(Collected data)
%%
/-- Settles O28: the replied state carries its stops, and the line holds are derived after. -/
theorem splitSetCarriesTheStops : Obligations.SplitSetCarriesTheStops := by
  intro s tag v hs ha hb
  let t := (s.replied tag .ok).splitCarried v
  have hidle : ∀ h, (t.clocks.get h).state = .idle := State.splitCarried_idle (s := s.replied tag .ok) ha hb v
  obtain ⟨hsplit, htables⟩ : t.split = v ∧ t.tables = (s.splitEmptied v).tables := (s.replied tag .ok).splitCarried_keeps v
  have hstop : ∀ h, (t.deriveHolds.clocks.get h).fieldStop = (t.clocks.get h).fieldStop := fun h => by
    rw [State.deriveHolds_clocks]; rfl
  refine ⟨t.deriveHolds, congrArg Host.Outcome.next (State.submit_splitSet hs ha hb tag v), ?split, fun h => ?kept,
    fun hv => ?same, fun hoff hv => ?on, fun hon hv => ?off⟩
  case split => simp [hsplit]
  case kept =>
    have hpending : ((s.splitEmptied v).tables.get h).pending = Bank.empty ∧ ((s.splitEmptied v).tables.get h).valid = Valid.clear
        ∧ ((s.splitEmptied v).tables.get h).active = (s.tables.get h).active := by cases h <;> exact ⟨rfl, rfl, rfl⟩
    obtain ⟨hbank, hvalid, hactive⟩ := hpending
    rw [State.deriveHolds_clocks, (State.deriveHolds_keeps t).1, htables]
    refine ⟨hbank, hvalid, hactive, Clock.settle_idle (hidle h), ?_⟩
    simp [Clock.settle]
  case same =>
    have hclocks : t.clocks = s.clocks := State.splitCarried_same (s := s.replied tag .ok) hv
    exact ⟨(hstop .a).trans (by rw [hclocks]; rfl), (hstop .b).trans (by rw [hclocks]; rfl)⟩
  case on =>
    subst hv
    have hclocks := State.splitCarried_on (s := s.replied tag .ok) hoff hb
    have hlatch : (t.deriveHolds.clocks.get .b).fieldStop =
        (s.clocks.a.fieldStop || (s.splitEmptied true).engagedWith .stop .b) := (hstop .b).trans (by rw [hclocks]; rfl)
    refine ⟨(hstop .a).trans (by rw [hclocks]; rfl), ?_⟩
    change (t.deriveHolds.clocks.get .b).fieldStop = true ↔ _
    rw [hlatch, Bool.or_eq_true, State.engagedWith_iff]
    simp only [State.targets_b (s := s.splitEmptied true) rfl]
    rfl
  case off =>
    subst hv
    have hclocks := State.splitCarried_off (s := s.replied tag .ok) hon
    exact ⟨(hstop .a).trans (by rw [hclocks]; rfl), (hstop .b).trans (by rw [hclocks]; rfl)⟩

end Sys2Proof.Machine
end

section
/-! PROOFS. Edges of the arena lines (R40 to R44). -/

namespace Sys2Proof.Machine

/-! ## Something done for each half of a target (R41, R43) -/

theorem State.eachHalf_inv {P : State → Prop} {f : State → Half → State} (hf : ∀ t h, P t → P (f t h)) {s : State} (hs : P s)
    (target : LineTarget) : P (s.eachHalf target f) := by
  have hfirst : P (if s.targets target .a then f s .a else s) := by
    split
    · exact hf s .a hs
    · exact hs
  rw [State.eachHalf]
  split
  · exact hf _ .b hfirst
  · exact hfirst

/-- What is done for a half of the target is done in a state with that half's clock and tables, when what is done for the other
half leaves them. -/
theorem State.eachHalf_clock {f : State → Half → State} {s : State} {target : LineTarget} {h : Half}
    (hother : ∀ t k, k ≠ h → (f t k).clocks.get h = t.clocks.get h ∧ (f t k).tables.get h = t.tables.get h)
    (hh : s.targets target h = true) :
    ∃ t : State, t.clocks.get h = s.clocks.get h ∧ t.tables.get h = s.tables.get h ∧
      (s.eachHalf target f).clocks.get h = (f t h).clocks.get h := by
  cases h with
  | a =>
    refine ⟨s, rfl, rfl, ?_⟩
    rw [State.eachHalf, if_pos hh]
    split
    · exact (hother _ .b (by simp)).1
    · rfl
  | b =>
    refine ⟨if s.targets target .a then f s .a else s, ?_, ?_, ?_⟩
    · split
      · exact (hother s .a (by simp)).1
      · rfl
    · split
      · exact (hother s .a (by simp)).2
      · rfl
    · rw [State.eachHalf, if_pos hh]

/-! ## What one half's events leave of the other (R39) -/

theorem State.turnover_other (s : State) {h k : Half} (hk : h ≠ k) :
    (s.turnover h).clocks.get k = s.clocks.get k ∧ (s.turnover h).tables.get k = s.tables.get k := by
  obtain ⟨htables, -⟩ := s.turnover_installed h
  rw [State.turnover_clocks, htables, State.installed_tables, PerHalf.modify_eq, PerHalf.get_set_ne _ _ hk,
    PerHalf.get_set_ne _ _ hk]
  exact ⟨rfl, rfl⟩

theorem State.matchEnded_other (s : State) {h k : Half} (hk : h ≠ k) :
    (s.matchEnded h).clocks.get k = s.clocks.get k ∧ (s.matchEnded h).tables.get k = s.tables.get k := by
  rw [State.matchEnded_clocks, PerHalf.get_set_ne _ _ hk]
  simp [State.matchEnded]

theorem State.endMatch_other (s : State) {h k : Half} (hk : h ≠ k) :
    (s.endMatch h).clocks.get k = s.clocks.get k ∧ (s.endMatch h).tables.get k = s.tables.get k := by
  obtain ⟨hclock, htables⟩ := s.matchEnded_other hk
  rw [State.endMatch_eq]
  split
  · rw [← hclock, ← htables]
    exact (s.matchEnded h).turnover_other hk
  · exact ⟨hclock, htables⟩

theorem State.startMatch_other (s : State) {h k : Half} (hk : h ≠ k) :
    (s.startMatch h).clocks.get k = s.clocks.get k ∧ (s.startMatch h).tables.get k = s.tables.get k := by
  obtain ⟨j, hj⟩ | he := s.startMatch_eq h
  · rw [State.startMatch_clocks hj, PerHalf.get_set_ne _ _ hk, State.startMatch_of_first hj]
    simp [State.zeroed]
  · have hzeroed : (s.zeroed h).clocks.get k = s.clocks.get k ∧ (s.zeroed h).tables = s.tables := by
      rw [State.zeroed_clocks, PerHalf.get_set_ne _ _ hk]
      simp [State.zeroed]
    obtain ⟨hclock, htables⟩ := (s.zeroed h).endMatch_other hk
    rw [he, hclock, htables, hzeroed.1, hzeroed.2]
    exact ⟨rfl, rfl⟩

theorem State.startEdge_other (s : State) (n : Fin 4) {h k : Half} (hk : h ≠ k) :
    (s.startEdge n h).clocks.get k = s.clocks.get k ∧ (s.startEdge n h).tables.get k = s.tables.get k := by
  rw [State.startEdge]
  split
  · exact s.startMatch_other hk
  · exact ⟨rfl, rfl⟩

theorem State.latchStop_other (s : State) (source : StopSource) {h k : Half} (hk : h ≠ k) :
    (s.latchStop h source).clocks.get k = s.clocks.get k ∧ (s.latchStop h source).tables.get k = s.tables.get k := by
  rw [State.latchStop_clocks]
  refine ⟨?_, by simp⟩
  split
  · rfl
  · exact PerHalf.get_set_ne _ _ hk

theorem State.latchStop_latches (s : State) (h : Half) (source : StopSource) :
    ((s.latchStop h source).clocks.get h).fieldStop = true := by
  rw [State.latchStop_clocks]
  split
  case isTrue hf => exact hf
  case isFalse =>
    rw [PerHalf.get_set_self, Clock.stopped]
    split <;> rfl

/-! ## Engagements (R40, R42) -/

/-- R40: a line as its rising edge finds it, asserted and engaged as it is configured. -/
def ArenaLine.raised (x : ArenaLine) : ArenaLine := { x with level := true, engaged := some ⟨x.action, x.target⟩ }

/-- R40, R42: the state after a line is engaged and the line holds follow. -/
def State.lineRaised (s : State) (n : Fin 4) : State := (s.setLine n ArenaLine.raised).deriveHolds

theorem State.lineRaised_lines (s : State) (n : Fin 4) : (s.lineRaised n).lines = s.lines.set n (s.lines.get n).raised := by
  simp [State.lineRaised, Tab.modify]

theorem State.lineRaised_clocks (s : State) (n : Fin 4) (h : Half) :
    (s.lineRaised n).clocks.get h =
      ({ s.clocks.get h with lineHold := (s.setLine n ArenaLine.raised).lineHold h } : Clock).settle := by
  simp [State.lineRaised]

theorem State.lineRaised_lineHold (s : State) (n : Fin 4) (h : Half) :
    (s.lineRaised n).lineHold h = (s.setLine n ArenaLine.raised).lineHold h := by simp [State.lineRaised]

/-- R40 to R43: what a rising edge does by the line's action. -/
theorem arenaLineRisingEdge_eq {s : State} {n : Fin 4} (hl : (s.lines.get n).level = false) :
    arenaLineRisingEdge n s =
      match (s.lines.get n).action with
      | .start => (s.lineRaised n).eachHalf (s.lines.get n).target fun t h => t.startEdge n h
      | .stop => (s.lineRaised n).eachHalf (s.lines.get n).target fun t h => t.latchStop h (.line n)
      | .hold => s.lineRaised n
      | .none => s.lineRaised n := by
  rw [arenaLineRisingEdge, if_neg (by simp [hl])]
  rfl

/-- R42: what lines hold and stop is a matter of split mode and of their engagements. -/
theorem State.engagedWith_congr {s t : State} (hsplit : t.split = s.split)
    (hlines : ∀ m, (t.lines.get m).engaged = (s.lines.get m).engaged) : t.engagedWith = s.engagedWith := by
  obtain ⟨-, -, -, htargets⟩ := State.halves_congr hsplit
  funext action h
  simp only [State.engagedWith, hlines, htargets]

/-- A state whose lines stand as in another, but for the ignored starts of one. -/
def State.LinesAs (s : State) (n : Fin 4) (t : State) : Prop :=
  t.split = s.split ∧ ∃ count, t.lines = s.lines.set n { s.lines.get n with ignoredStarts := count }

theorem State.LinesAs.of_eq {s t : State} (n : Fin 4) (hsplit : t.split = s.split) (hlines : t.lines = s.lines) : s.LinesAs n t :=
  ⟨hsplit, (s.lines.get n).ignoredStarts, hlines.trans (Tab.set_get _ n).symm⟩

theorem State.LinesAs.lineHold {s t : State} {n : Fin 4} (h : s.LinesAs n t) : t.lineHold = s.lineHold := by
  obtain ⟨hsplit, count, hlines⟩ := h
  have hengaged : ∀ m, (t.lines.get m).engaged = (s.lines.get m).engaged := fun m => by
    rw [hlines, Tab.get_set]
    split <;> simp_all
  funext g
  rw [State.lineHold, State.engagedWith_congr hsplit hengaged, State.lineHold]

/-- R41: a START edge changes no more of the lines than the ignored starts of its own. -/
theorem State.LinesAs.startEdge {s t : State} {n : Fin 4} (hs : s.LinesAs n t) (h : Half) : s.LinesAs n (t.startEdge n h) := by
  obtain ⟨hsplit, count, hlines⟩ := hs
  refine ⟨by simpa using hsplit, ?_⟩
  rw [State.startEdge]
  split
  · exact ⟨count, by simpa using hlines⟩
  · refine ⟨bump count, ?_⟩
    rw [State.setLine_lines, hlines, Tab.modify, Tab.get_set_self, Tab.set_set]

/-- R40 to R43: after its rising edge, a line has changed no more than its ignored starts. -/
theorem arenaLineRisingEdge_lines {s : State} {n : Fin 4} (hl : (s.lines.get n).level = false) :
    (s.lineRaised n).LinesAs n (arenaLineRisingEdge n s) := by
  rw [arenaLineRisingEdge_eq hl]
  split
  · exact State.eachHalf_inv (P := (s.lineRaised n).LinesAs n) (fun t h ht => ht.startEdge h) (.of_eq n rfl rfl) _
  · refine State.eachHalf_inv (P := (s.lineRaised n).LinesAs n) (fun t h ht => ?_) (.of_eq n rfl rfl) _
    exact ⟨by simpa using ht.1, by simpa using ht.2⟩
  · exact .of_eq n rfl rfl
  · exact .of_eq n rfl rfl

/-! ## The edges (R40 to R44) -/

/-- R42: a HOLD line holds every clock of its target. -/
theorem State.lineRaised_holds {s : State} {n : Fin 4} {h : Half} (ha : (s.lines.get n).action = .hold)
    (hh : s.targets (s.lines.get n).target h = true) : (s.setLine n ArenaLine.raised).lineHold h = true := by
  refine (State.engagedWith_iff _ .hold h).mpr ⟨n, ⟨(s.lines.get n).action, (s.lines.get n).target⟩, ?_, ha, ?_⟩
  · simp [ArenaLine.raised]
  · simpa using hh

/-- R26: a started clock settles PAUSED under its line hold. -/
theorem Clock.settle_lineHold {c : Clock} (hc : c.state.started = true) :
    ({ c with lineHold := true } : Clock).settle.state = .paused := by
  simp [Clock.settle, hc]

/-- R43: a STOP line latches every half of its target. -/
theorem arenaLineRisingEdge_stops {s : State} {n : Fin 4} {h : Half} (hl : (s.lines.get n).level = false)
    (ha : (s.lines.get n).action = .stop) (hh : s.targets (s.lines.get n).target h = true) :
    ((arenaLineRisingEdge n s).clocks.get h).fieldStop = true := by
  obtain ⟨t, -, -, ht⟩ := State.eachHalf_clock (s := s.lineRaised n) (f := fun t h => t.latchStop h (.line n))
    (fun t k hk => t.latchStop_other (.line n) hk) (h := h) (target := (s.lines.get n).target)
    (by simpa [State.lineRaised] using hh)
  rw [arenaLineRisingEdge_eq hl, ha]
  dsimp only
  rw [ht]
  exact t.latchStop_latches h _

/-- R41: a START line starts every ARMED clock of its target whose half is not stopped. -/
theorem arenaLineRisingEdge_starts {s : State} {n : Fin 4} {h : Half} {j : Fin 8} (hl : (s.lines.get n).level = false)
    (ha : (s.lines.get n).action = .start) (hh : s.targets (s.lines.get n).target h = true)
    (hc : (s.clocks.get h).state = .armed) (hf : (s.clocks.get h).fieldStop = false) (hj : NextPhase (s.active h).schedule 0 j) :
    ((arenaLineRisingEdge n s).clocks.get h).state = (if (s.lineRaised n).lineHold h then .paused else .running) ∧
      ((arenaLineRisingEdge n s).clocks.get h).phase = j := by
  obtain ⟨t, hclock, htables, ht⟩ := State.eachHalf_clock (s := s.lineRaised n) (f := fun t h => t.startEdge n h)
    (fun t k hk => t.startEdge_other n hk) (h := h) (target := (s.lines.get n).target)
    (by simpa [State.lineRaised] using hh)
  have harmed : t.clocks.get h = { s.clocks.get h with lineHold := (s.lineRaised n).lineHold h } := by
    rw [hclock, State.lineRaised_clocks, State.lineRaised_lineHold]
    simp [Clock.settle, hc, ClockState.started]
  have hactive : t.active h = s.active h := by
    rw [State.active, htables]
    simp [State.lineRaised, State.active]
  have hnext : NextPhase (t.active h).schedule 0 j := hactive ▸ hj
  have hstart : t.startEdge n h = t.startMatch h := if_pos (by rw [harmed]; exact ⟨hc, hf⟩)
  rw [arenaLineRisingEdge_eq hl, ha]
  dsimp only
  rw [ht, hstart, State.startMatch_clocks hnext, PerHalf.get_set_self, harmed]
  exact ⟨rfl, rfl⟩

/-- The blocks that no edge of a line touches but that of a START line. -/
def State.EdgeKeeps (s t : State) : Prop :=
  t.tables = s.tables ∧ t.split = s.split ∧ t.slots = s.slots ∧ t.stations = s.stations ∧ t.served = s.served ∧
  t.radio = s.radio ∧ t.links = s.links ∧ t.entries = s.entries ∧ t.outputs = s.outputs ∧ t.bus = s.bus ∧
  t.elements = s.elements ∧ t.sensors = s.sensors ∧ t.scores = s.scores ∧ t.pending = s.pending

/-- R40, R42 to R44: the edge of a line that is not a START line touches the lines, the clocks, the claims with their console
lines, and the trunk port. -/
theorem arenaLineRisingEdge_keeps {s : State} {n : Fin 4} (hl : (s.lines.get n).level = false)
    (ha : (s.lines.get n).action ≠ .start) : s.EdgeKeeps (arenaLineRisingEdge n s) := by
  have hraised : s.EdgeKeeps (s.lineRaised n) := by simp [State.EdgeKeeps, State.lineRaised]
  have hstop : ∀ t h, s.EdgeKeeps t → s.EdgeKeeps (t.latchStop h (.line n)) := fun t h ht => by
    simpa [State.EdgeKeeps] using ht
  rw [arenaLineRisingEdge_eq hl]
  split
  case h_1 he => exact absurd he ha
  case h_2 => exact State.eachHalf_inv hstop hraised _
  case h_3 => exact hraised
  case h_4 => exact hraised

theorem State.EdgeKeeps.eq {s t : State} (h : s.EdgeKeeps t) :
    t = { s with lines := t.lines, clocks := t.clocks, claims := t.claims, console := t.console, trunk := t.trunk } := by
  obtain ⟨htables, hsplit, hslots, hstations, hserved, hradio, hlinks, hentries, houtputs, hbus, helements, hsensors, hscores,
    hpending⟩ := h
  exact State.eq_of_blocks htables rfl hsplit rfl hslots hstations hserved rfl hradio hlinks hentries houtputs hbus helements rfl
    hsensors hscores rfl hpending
%%
**Aim of the task**. Using the entries, count the lines that hold the string "source"; nothing but the number is needed.

**Result of this exercise**. 4